Then and Always

then and alwaysThen and Always
by Dani Atkins
Published by Ballantine
320 pages
Genre: women’s fiction 
3.5 / 5


To paraphrase the Grateful Dead (no pun intended … and I mean, read this book and you’ll understand why THAT IS A FUNNY LINE), love is one long, strange trip.

Rachel has an enviable life. She has a loyal band of friends, a gorgeous boyfriend, and she’s preparing to enter university. If her best friend Jimmy seems a little off, surely it has everything to do with them heading in different educational directions and nothing at all to do with her boyfriend Matt, right?

The group of friends heads out for a celebratory dinner one night, and an accident occurs. Rachel is alive, but one friend is not – and that friend died trying to save her.

Five years later, Rachel carries the burden of that night like Sisyphus and his stone. She will make small advancements, only to succumb to debilitating grief. These scenes are crushing to read as Dina Atkins forces us to face dead on the sadness, fear, loneliness, and guilt that Rachel feels. It has taken her five years, after all, to meet her friends again.

After sharing a dinner together, Rachel falls ill … and wakes up to a different reality. She’s still with the gorgeous boyfriend, and her friend who died? Is very much alive.

To say that Rachel is confused is to woefully understate her predicament. What is true – her memories of what her life was like before the illness or what her life appears to be like now? She remembers her “before” life so clearly and distinctly that it must be true, right? But if it is, then what is she living now?

Again, Atkins sparse us no grief or pain, or any joy and happiness.

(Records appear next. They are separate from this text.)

/-! ### Entries by table and index -/

/-- The bytes of a flow bucket as the engine sees it: its frame, else DRAM. -/
def flowBucket (s : State) (b : Nat) : List Byte := (tabFind s.lk.frames b).getD (dramBytes s (flowAddr s b) 256)

/-- The valid entry at an index, (bucket − BASE_BUCKET) × 4 + way, of a table. -/
def entryAt (s : State) (t i : Nat) : Option LkEntry :=
  if t = 16 then flowEntry (tableOf s 16).keyWords (bytesAt (flowBucket s (i / 4)) (64 * (i % 4)) 64)
  else (tabFind s.lk.entries (4 * (tableOf s t).base + i)).map (fun e =>
    { e with key := (e.key ++ [0, 0, 0, 0]).take (tableOf s t).keyWords })

/-- Write an entry in one bucket operation (R390). -/
def putEntry (t i : Nat) (e : LkEntry) (s : State) : State :=
  if t = 16 then writeFlow i (flowBytes e) s
  else updLk (fun l => { l with
    entries := tabPut l.entries (4 * (tableOf s t).base + i) e, bad := l.bad.filter (· != 4 * (tableOf s t).base + i) }) s

/-- Invalidate an entry in one bucket operation (R390). -/
def clearEntry (t i : Nat) (s : State) : State :=
  if t = 16 then writeFlow i (zeros 64) s
  else updLk (fun l => { l with
    entries := tabErase l.entries (4 * (tableOf s t).base + i), bad := l.bad.filter (· != 4 * (tableOf s t).base + i) }) s

/-- Does the entry fail parity: an error mark (R416), or for a flow entry whose bucket is yet to be fetched its poisoned line (R420)? -/
def entryBad (s : State) (t i : Nat) : Bool :=
  if t = 16 then (tabFind s.lk.frames (i / 4)).isNone && linePoisoned s ((flowAddr s (i / 4) + 64 * (i % 4)) / 64)
  else s.lk.bad.contains (4 * (tableOf s t).base + i)

/-- The ways of a bucket, as indices. -/
def waysOf (b : Nat) : List Nat := [4 * b, 4 * b + 1, 4 * b + 2, 4 * b + 3]

/-- The lowest free way of a bucket. -/
def freeWay (s : State) (t b : Nat) : Option Nat := (waysOf b).find? (fun i => (entryAt s t i).isNone)

/-! ### Notices (R422) -/

/-- A word as 5 bytes. -/
def word5 (w : Word36) : List Byte := leBytes 5 w.toNat

/-- A notice record (Table 7.11). -/
def noticeBytes (s : State) (type t i : Nat) (k : List Word36) (old new : Word36 × Word36) : List Byte :=
  layout [(type, 1), (t, 1), ((tableOf s t).keyWords, 1), (0, 1), (i, 4), (s.sh.sheet.toNat, 8)] ++
    ((k ++ [0, 0, 0, 0]).take 4).flatMap word5 ++ word5 old.1 ++ word5 old.2 ++ word5 new.1 ++ word5 new.2 ++ zeros 8

/-- Queue a notice, or discard it at a full queue (R422). -/
def notice (type t i : Nat) (k : List Word36) (old new : Word36 × Word36) (s : State) : State :=
  if s.lk.notices.length < 4096 then
    let first := s.lk.notices.isEmpty
    let s := updLk (fun l => { l with notices := l.notices ++ [noticeBytes s type t i k old new] }) s
    if first then raise 260 [] s else s
  else raiseFirst 261 0 [] (lkDevice 4 1 (setFlag 0x500 6 s))

/-! ### Parity (R417, R418, R420) -/

/-- Invalidate one bad entry (R418, R420). -/
def dropBad (t : Nat) (s : State) (i : Nat) : State :=
  let e := entryAt s t i
  let s := raise 256 [(t, 8), (i, 32)] (setFlag 0x500 0 (clearEntry t i s))
  let s := if t = 16 then raise 259 [(i / 4, 32)] (setFlag 0x500 1 s) else s
  match e with
  | none => s
  | some e =>
    if e.static then updLk (fun l => { l with rewrites := l.rewrites ++ [.entry t i e] }) s
    else notice 6 t i e.key (e.r0, e.r1) (0, 0) s

/-- The bad entries of a bucket. -/
def badWays (s : State) (t b : Nat) : List Nat := (waysOf b).filter (entryBad s t)

/-- Read a bucket: its bad entries, and a flow bucket in its frame (R403, R404, R416, R419, R420). -/
def readBucket (t b : Nat) (s : State) : List Nat × State :=
  if t = 16 then
    let s := checkFrame b s
    (badWays s t b, fetchBucket b s)
  else (badWays s t b, s)

/-- Prepare a key's buckets: flow buckets are fetched, bad entries invalidated; with the first bad entry (R404, R417). -/
def openBuckets (t b0 b1 : Nat) (s : State) : Option Nat × State :=
  let r0 := readBucket t b0 s
  let r1 := readBucket t b1 r0.2
  let bad := r0.1 ++ r1.1
  (bad.head?, bad.foldl (dropBad t) r1.2)

/-! ### Search (R389) -/

/-- The index of a key's entry, b0 before b1, lower ways first. -/
def findKey (s : State) (t b0 b1 : Nat) (k : List Word36) : Option Nat :=
  (waysOf b0 ++ waysOf b1).find? (fun i => match entryAt s t i with | some e => e.key == k | none => false)

/-- DETAIL of HIT, MISS and FULL on tables 0 to 16 (Table 7.4). -/
def entryDetail (outcome : Nat) (e : LkEntry) (evicted : Bool) (relocations : Nat) (second : Bool) (i : Nat) : Nat :=
  packNat [(i, 20), (b2n second, 1), (relocations, 4), (b2n evicted, 1), (b2n e.pinned, 1), (b2n e.learned, 1),
    (b2n e.static, 1), (outcome, 3)]

/-- A status word (Table 5.12). -/
def lkStatus (status detail : Nat) : Word36 := BitVec.ofNat 36 (status * 2 ^ 32 + detail)

/-- What an operation answers: its status word and the words it writes from gb. -/
structure LkAnswer where
  status : Word36
  words : List Word36 := []
  deriving DecidableEq, Repr

/-- PARITY_MISS at an exact-match or flow entry (Table 7.4). -/
def parityMiss (i : Nat) : LkAnswer := { status := lkStatus 2 i }

/-- A lookup of tables 0 to 16 (R389, R417). -/
def lookupEntry (t : Nat) (k : List Word36) (s : State) : LkAnswer × State :=
  let b := keyBuckets (tableOf s t) k
  let r := openBuckets t b.1 b.2 s
  let s := lkDevice 0 1 (lkCount t 0 1 r.2)
  match findKey s t b.1 b.2 k with
  | some i => match entryAt s t i with
    | some e => ({ status := lkStatus 0 (entryDetail 0 e false 0 (i / 4 != b.1) i), words := [e.r0, e.r1] }, lkCount t 1 1 s)
    | none => ({ status := lkStatus 1 0 }, s)
  | none => match r.1 with
    | some i => (parityMiss i, lkCount t 3 1 s)
    | none => ({ status := lkStatus 1 0 }, lkCount t 2 1 s)

/-! ### Flap records (R398-R401) -/

def flapOf (s : State) (t : Nat) (k : List Word36) : Option FlapRecord :=
  s.lk.flaps.find? (fun f => f.table == t && f.key == k)
def dropFlap (t : Nat) (k : List Word36) (s : State) : State :=
  updLk (fun l => { l with flaps := l.flaps.filter (fun f => !(f.table == t && f.key == k)) }) s
/-- A flap record as the engine reads it: the start, the count and the pin's end of one that fails parity are open (R416; log entry
122). -/
def flapSeen (s : State) (f : FlapRecord) : FlapRecord :=
  let v := freeNow s
  if f.bad then { f with
    start := BitVec.ofNat 48 v, count := v / 2 ^ 48 % 2 ^ 16, bad := false
    pinEnd := if natBit v 64 then some (BitVec.ofNat 48 (v / 2 ^ 65)) else none } else f
/-- Report a flap record that fails parity (LOOKUP_FLAGS.PARITY of Table 7.12). -/
def noteFlap (f : Option FlapRecord) (s : State) : State :=
  match f with
  | some f => if f.bad then drawFree (setFlag 0x500 0 s) else s
  | none => s
def putFlap (f : FlapRecord) (s : State) : State :=
  updLk (fun l => { l with flaps := l.flaps.filter (fun g => !(g.table == f.table && g.key == f.key)) ++ [f] }) s

/-! ### Delete (R396) -/

/-- The firmware's shadow gives up entries of a table: none of them is put back (R418). -/
def dropRewrites (t : Nat) (out : LkEntry → Bool) (s : State) : State :=
  updLk (fun l => { l with rewrites := l.rewrites.filter (fun w => match w with
    | .entry u _ e => !(u == t && out e)
    | .trie .. => true) }) s

/-- Remove an entry and the flap record it holds. -/
def removeEntry (t i : Nat) (e : LkEntry) (s : State) : State := dropFlap t e.key (clearEntry t i s)
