/-! ### Seals -/

/-- The seal log block of the records so far (Table 9.12). -/
def sealBlockBytes (s : State) : List Byte :=
  let rs := s.ev.sealRecords
  closeBlock (rs.flatten ++ zeros (3840 - 256 * rs.length) ++ beBytes 4 0x43445342 ++ beBytes 1 rs.length ++ zeros 3 ++
    beBytes 8 s.ev.sealBlock ++ beBytes 8 (s.ev.sealSeq - rs.length))

/-- Write the seal log block of the newest record to its members (R500). -/
def writeSealBlock (x : StoreSet) (s : State) : State :=
  let b := s.ev.sealBlock
  let bs := sealBlockBytes s
  (List.range (x.m + 1)).foldl (fun a i =>
    issueWrite ((b + i) % x.n) (sealLba + b % x.sealRows) b (.seal (s.ev.sealSeq - 1)) bs a) s

/-- Seal log blocks in use: written, also in part, and not released (R501). -/
def sealUsed (s : State) : Nat :=
  (if s.ev.sealRecords.isEmpty then s.ev.sealBlock else s.ev.sealBlock + 1) - s.ev.releasedSeal

/-- Append a record to the seal log (R500, R514). -/
def appendRecord (x : StoreSet) (r : List Byte) (s : State) : State :=
  let full := decide (15 ≤ s.ev.sealRecords.length)
  let s := updEv (fun e => { e with
    sealBlock := if full then e.sealBlock + 1 else e.sealBlock
    sealRecords := if full then [r] else e.sealRecords ++ [r]
    sealSeq := e.sealSeq + 1 }) s
  noteHigh 1 (sealUsed s) x.sealRows (writeSealBlock x s)

/-- The block the next record goes to. -/
def nextRecordBlock (s : State) : Nat :=
  if s.ev.sealRecords.length < 15 then s.ev.sealBlock else s.ev.sealBlock + 1

/-- A signature over 192 bytes with a signing slot; an open value when the slot holds no signing key (log entry 31). -/
def signRecord (slot : Nat) (body : List Byte) (s : State) : List Byte × State :=
  match signKey s slot with
  | some k => (edSign k body, s)
  | none => (leBytes 64 (freeNow s), drawFree s)

/-- Did something recorded in a list of sheets happen within a ream? -/
def within (l : List Sheet) (first last : Nat) : Bool := l.any (fun x => decide (first ≤ x.toNat) && decide (x.toNat ≤ last))

/-- Did a ream overlap a span of D2 or D3 attach (R716)? -/
def underDebug (s : State) (first last : Nat) : Bool :=
  s.ev.d2Spans.any (fun x => decide (x.1.toNat ≤ last) && decide (first ≤ x.2.toNat)) ||
    (match s.ev.d2From with | some a => decide (a.toNat ≤ last) | none => false)

/-- Has the tick opening a sheet written its entry of the tick log, and does the entry still stand there (R477)? -/
def tickLogged (s : State) (sheet : Nat) : Bool :=
  let ago := (s.sh.sheet - BitVec.ofNat 48 sheet).toNat
  decide (ago < 2 ^ 21) && !(s.sh.tickOwed && decide (ago = 0))

/-- PTP_END: the time in the tick-log entry of the sheet after LAST_SHEET; where that tick has not come, or its entry is gone, it is open
(Table 9.10; log entry 143). -/
def ptpEnd (s : State) (last : Nat) : List Byte :=
  if tickLogged s (last + 1) then dramBytes s (s.ev.tickBase + 16 * ((last + 1) % 2 ^ 21) + 6) 10 else leBytes 10 (freeNow s / 2)

/-- The engine's fields of a seal, unsigned: bytes 0 to 191 (Table 9.10, R511, R513). KEY_ROLLOVER is open where the stream's previous
seal is not known to the device (log entry 129). -/
def sealBody (s : State) (x : Stream) (b : List Byte) : List Byte :=
  let first := beNat (bytesAt b 24 6)
  let last := beNat (bytesAt b 30 6)
  let flags := beNat (bytesAt b 6 2) ||| (packNat [(b2n x.first, 1), (0, 1), (b2n (underDebug s first last), 1),
    (b2n (within s.ev.furnishSheets first last), 1),
    (b2n (match x.prevKey with | some k => k != x.keyId | none => !x.first && natBit (freeNow s) 0), 1)])
  bytesAt b 0 6 ++ beBytes 2 flags ++ bytesAt b 8 8 ++ beBytes 8 s.ev.sealSeq ++ bytesAt b 24 22 ++
    ptpEnd s last ++ bytesAt b 56 100 ++
    (if x.first then zeros 32 else (x.prevSeal ++ zeros 32).take 32) ++ beBytes 4 x.keyId.toNat

/-- Sign a seal with a signature unit and write it to the seal log (R513, R514). -/
def sealStream (set : StoreSet) (c u : Nat) (x : Stream) (b : List Byte) (s : State) : State :=
  let body := sealBody s x b
  let s := noteAccess 5 false (s.ev.tickBase + 16 * ((beNat (bytesAt b 30 6) + 1) % 2 ^ 21)) 16 s
  let r := signRecord x.slot body (drawFree s)
  let rec' := body ++ r.1
  let ream := BitVec.ofNat 32 (beNat (bytesAt b 12 4))
  let s := appendRecord set rec' (count .unit (8 + u) 0 1 r.2)
  let s := setStream c { x with ream := ream, prevSeal := sha256 rec', prevKey := some x.keyId, first := false } s
  updEv (fun e => { e with
    sgTurn := u, pfSeals := if e.pf = .idle then e.pfSeals else e.pfSeals + 1
    sealsOut := e.sealsOut ++ [{ seq := e.sealSeq - 1, ctx := some c, ream := ream, hash := sha256 rec' }] }) s

/-- The store engine refuses a seal (R512). -/
def refuseSeal (s : State) : State := raise 327 [] (count .evidence 0 7 1 (setFlag 0x580 6 s))

/-- Take a lane's next seal slot and tell the lane (Table 9.5). -/
def takeSlot (n : Nat) (s : State) : State :=
  let l := laneOf s n
  let s := setLane n { l with sealTaken := l.sealTaken + 1 } s
  putField (laneCtl s n + 12) 4 ((l.sealTaken + 1) % 2 ^ 32) s

/-- Is a seal that of its stream, with the REAM that follows the previous seal's (R512)? -/
def sealFits (x : Stream) (b : List Byte) : Bool :=
  decide (beNat (bytesAt b 8 4) = x.streamId.toNat) && decide (beNat (bytesAt b 12 4) = (x.ream + 1).toNat)

/-- The body of a seal in line. -/
def waitingBody (s : State) (w : SealWait) : List Byte :=
  match w.built with
  | some (_, b) => b
  | none =>
    let l := laneOf s w.lane
    dramBytes s (l.sealBase + 256 * (l.sealTaken % 2 ^ l.sealShift)) 256

/-- Is PTP_END of a seal known: has the tick come that ends its LAST_SHEET, and written its entry of the tick log, where that tick is the
present sheet's own or the one that ends it (R477, R513; log entry 143)? -/
def sealRipe (s : State) (w : SealWait) : Bool :=
  let last := BitVec.ofNat 48 (beNat (bytesAt (waitingBody s w) 30 6))
  !ticking s || !(last == s.sh.sheet || (s.sh.tickOwed && last + 1 == s.sh.sheet))

/-- Take the seal at the front of the line (R512-R514). A context was open when the firmware built its seal (log entry 130). -/
def takeSeal (set : StoreSet) (u : Nat) (w : SealWait) (s : State) : State :=
  let s := updEv (fun e => { e with seals := e.seals.drop 1 }) s
  match w.built with
  | some (c, b) => match tabFind s.ev.streams c with
    | some x => if sealFits x b then sealStream set c u x b (count .evidence 0 6 1 s) else refuseSeal s
    | none => refuseSeal s
  | none =>
    let b := waitingBody s w
    let l := laneOf s w.lane
    let s := noteAccess 5 false (l.sealBase + 256 * (l.sealTaken % 2 ^ l.sealShift)) 256 s
    let c := beNat (bytesAt b 192 2)
    let s := takeSlot w.lane s
    match streamOf s c with
    | some x => if sealFits x b then sealStream set c u x b (count .evidence 0 6 1 s) else refuseSeal s
    | none => refuseSeal s

/-! ### Completions -/

/-- Has every write of a kind completed or been given up? -/
def writesDone (s : State) (p : StoreItem → Bool) : Bool := s.ev.writes.all (fun w => !p w.item)

/-- Is the item a shard or header of stripe `g`? -/
def ofStripe (g : Nat) (i : StoreItem) : Bool :=
  match i with | .shard h _ => h == g | .header h _ => h == g | _ => false

/-- Take durable stripes into their lanes' DURABLE_POS, at most `n` of them (R495). -/
def settleStripes : Nat → State → State
  | 0, s => s
  | n + 1, s =>
    match s.ev.stripes.find? (fun p => decide (p.2.start = (laneOf s p.2.lane).durable) && writesDone s (ofStripe p.1)) with
    | none => s
    | some (g, x) =>
      let l := laneOf s x.lane
      let s := setLane x.lane { l with durable := x.start + x.valid } (count .evidence 0 5 x.valid s)
      let s := updEv (fun e => { e with stripes := tabErase e.stripes g }) s
      settleStripes n (putField (laneCtl s x.lane + 8) 4 ((x.start + x.valid) % 2 ^ 32) s)

/-- Deliver the work item of a commit route (R515, R517). -/
def commitItem (i src data : Nat) (s : State) : State :=
  let r := tabGet {} s.ev.routes i
  if r.enable then completionEvent
    { source := BitVec.ofNat 9 src, cls := r.cls, domain := r.domain, ctx := r.ctx, data0 := BitVec.ofNat 24 data, data1 := 0 } s
  else s

/-- A seal has become durable (R515). -/
def sealDurable (r : SealRecord) (s : State) : State :=
  match r.ctx with
  | none => s
  | some c =>
    let s := match tabFind s.ev.streams c with
      | some x => setStream c { x with durableReam := r.ream, sealHash := r.hash } s
      | none => s
    commitItem 1 322 c s

/-- Take durable seals out of the list (R515). -/
def settleSeals (s : State) : State :=
  let done := s.ev.sealsOut.filter (fun r => writesDone s (fun i => i == .seal r.seq))
  done.foldl (fun a r => sealDurable r a)
    (updEv (fun e => { e with sealsOut := e.sealsOut.filter (fun r => !(writesDone s (fun i => i == .seal r.seq))) }) s)

/-- Fail a member: its writes are given up (R505). -/
def failMember (i : Nat) (s : State) : State :=
  if (memberOf s i).failed then s
  else
    let s := updEv (fun e => { e with
      members := tabSet {} e.members i { memberOf s i with failed := true }, writes := e.writes.filter (fun w => w.member != i) }) s
    let s := raise 329 [] (setFlag 0x580 5 s)
    match s.ev.set with
    | some x => if decide (x.m < failedCount s x) then noteStop 1 (noteStop 0 s) else s
    | none => s

/-- A member answers with an error completion (R505, event source 328). -/
def memberError (i : Nat) (status : BitVec 16) (s : State) : State :=
  failMember i (raise 328 [((memberOf s i).ctrl, 8), (status.toNat, 16)] (count .evidence 0 11 1 s))
/-- A command to a member has no completion within IO_TIMEOUT (R505). -/
def memberTimeout (i : Nat) (s : State) : State := failMember i (count .evidence 0 12 1 s)
/-- How a command to a member ends (R505). -/
def memberEnds (i : Nat) (e : StoreEnd) (s : State) : State :=
  match e with
  | .ok => s
  | .error status => memberError i status s
  | .timeout => memberTimeout i s

/-! ### Commit events (R516, R517) -/

/-- The marks that have been reached, from the front (R516). -/
def reachedMarks (s : State) : List (Sheet × Nat × Tab Nat) := s.ev.marks.takeWhile (fun m => lanesReached s m.2.2)

/-- D has moved to a new value: the commit report, once D is COMMIT_STEP sheets or more past the last one (R517). -/
def reportDurable (s : State) : State :=
  let past := (s.ev.durable - s.ev.lastReport).toNat
  if s.ev.commitStep ≤ past ∧ past < 2 ^ 47 then
    let s := raise 320 [] (setFlag 0x580 0 (updEv (fun e => { e with lastReport := e.durable }) s))
    commitItem 0 321 (s.ev.durable.toNat % 2 ^ 24) s
  else s

/-- D moves to that of the last tick whose recorded positions every lane has reached (R516, R517). -/
def advanceDurable (s : State) : State :=
  match (reachedMarks s).getLast? with
  | none => s
  | some (t, w, _) =>
    let s := updEv (fun e => { e with marks := e.marks.drop (reachedMarks s).length }) s
    if w + 5 ≤ t.toNat then reportDurable (updEv (fun e => { e with durable := t - BitVec.ofNat 48 (w + 5) }) s) else s

/-! ### The firmware's seal bodies and the power-fail sequence -/

/-- The seal body of a stream's ream, built from its context (R507, R510, R520): bytes 0 to 255. -/
def builtSeal (s : State) (c last flag : Nat) : List Byte :=
  let f := fun off n => ctxRead s c off n
  let n := fun off k => beNat (f off k)
  let gapn := n 198 1
  beBytes 4 0x43445253 ++ beBytes 2 1 ++ beBytes 2 (2 ^ flag + (if gapn = 9 then 32 else 0)) ++ f 128 4 ++ f 132 4 ++ zeros 8 ++
    f 136 6 ++ beBytes 6 last ++ f 214 10 ++ zeros 10 ++ f 144 4 ++ f 148 8 ++ f 164 8 ++
    beBytes 4 ((n 172 4 + 2 ^ 32 - n 180 4) + n 188 4) ++ beBytes 4 (n 176 4 + 2 ^ 32 - n 184 4) ++ f 192 4 ++ f 198 1 ++ zeros 3 ++
    f 96 32 ++ f 64 32 ++ zeros 36 ++ beBytes 2 c ++ zeros 62

/-- Open the stream's next ream in its context (R507). -/
def nextReam (c first : Nat) (s : State) : State :=
  let n := fun off k => beNat (ctxRead s c off k)
  let put := fun off k v (a : State) => ctxWrite c off (beBytes k v) a
  let s := put 132 4 (n 132 4 + 1) (put 136 6 first (put 144 4 0 (put 148 8 0 (put 164 8 (n 156 8) s))))
  let s := put 180 4 (n 172 4) (put 184 4 (n 176 4) (put 188 4 0 (put 192 4 0 (put 198 1 0 s))))
  if first % 2 ^ 48 = s.sh.sheet.toNat then ctxWrite c 214 (ptpBytes s.sh.tickTime) s
  else updEv (fun e => { e with reamStarts := e.reamStarts ++ [c] }) s

/-- Close a stream's ream for the program, its context checked as it is read (R579, R583): the built body joins the seals of the next tick
(R510, R520). -/
def closeReam (c last flag : Nat) (s : State) : State :=
  let s := checkCtx c 0 256 s
  let b := builtSeal s c last flag
  nextReam c (last + 1) (updEv (fun e => { e with built := e.built ++ [(c, b)] }) s)

/-- Contexts of the open streams. -/
def openStreams (s : State) : List Nat := (s.ev.streams.filter (fun p => p.2.isOpen)).map (·.1)
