-- ==== Sys2Proof/Machine/PtpOps.lean ====
section
/-!
DEFINITION. The PTP clock (02_line_ports_and_classifier.md, Time and timestamps; R95-R99): its cycle, which is also what the block does
while no command waits (log entry 3), and a step of its time.
-/
namespace Sys2Proof.Machine

/-- Change the PTP clock. -/
def updPtp (f : PtpClock → PtpClock) (s : State) : State := { s with line := { s.line with ptp := f s.line.ptp } }

/-- Nanoseconds in a second. -/
def giga : Nat := 1000000000

/-- A PTP time as a number of 2^-32 ns. -/
def ptpUnits (c : PtpClock) : Nat := (c.time.sec.toNat * giga + c.time.ns.toNat) * 2 ^ 32 + c.frac.toNat

/-- The clock at a number of 2^-32 ns. -/
def ptpAt (u : Nat) (c : PtpClock) : PtpClock :=
  { c with
    time := { sec := BitVec.ofNat 48 (u / 2 ^ 32 / giga), ns := BitVec.ofNat 32 (u / 2 ^ 32 % giga) }
    frac := BitVec.ofNat 32 (u % 2 ^ 32) }

/-- One cycle of the PTP clock: 2 ns × (1 + A × 2^-16 × 10^-9), the fraction that does not fit carried on (R95, R96); it stands still while
an L3 or L4 source is asserted (Table 13.2) and after a trip (R758). -/
def ptpCycle (s : State) : State :=
  if s.pow.tripped || inReset s then s else
  let c := s.line.ptp
  let total : Int := (c.rem : Int) + c.adj.toInt * 2 ^ 33
  let unit : Int := 2 ^ 16 * 10 ^ 9
  let u := ((ptpUnits c : Int) + 2 ^ 33 + total / unit).toNat
  let s' := updPtp (fun c => { ptpAt u c with rem := (total % unit).toNat }) s
  if s'.line.ptp.time.sec = c.time.sec then s' else { s' with sh := { s'.sh with realign := false } }

end Sys2Proof.Machine
end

As Rachel tries to figure out what is real and what isn’t, I found myself wondering how Atkins was going to resolve the two. Some of her plot points are broadcast quite loudly, but the twist was far more subtle. There are clues, yes, but those clues are delivered lightly and carefully.

While I enjoyed the book tremendously, it does have its flaws. There are the heavy handed clues, and there are some stock characters whose motivations and actions are easily predictable. Rachel, though, makes it worth your while to read this book. She will make you cry and make you smile, and that’s the sort of character we enjoy spending time getting to know.